Installing a local copy of Python
This tutorial will cover installing Python (via Miniconda) locally into your $HOME folder so that you may install Python versions and packages different from those maintained by the HPCC. The instructions to perform this installation can be found below.
This method is intended as a replacement for the system versions available through modules, so if you have previously loaded one of these within your session, you must first issue a "module unload python" or "module purge" command.
Table of Contents:
- Installing a Local Copy of Python
- Installing Python Packages
- Creating Virtual Environments
- Optimize the Conda Init
- Using Python2 over Python3
The following script can be used to install Python 3 (using Miniconda) to your $HOME directory. You can then use the "environments" feature of Conda to create, activate, deactivate, and move between separate self-consistent environments to manage your Python and related code sets. Python 2 is now officially deprecated and will not be updated past 2020, so please convert all your past code to use Python 3 as soon as possible!

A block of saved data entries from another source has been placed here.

-- ==== Sys2Proof/Laws/KeepEnergy.lean ====
section
/-!
SUPPORT. The operations and meanings of Machine/Energy.lean keep the queue, the fuses and the form of memory.
-/

namespace Sys2Proof.Machine

theorem State.setGaff_keep {s0 : State} (s : State) (g : Gaffer) (hk : Keep s0 s) : Keep s0 (State.setGaff s g) := by
  unfold State.setGaff
  repeat' (first | with_reducible (first | assumption | exact Keep.refl _ | apply Keep.ite | apply Keep.ite2 | apply Keep.ite3 | intro _ | apply Keep.foldl3 | apply Keep.foldl2 | apply Keep.foldl | (intro _ _ _) | (intro _ _)) | dsimp only | dsimp only [id] | simp only [Keep.mk_iff] | split | with_reducible refine Keep.of_eq2 (by assumption) ?_ | with_reducible refine Keep.of_eq3 (by assumption) ?_)

theorem State.spend_keep {s0 : State} (s : State) (slot p u n : Nat) (hk : Keep s0 s) : Keep s0 (State.spend s slot p u n) := by
  unfold State.spend
  repeat' (first | with_reducible (first | assumption | exact Keep.refl _ | apply Keep.ite | apply Keep.ite2 | apply Keep.ite3 | intro _ | apply State.setGaff_keep | apply Keep.foldl3 | apply Keep.foldl2 | apply Keep.foldl | (intro _ _ _) | (intro _ _)) | dsimp only | dsimp only [id] | simp only [Keep.mk_iff] | split | with_reducible refine Keep.of_eq2 (by assumption) ?_ | with_reducible refine Keep.of_eq3 (by assumption) ?_)

theorem State.noteHeld_keep {s0 : State} (s : State) (slot p : Nat) (hk : Keep s0 s) : Keep s0 (State.noteHeld s slot p) := by
  unfold State.noteHeld
  repeat' (first | with_reducible (first | assumption | exact Keep.refl _ | apply Keep.ite | apply Keep.ite2 | apply Keep.ite3 | intro _ | apply State.setGaff_keep | apply Keep.foldl3 | apply Keep.foldl2 | apply Keep.foldl | (intro _ _ _) | (intro _ _)) | dsimp only | dsimp only [id] | simp only [Keep.mk_iff] | split | with_reducible refine Keep.of_eq2 (by assumption) ?_ | with_reducible refine Keep.of_eq3 (by assumption) ?_)

theorem execAllowanceReached_keep (slot p : Nat) (s : State) : ∃ q, execAllowanceReached slot p s = .next q ∧ Keep s q := by
  unfold execAllowanceReached
  refine ⟨_, rfl, ?_⟩
  have hk := Keep.refl s
  repeat' (first | with_reducible (first | assumption | exact Keep.refl _ | apply Keep.ite | apply Keep.ite2 | apply Keep.ite3 | intro _ | apply State.noteHeld_keep | apply Keep.foldl3 | apply Keep.foldl2 | apply Keep.foldl | (intro _ _ _) | (intro _ _)) | dsimp only | dsimp only [id] | simp only [Keep.mk_iff] | split | with_reducible refine Keep.of_eq2 (by assumption) ?_ | with_reducible refine Keep.of_eq3 (by assumption) ?_)

end Sys2Proof.Machine
end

For further information on using the conda command line to control and select between your environments, please see the documentation on the following page: https://conda.io/docs/user-guide/getting-started.html
Automated Python Installation Script:
# Running the following script will automate the process of installing a local copy of Miniconda v3
# Once complete you will need to run the following commands before you can actually use the new environment you created.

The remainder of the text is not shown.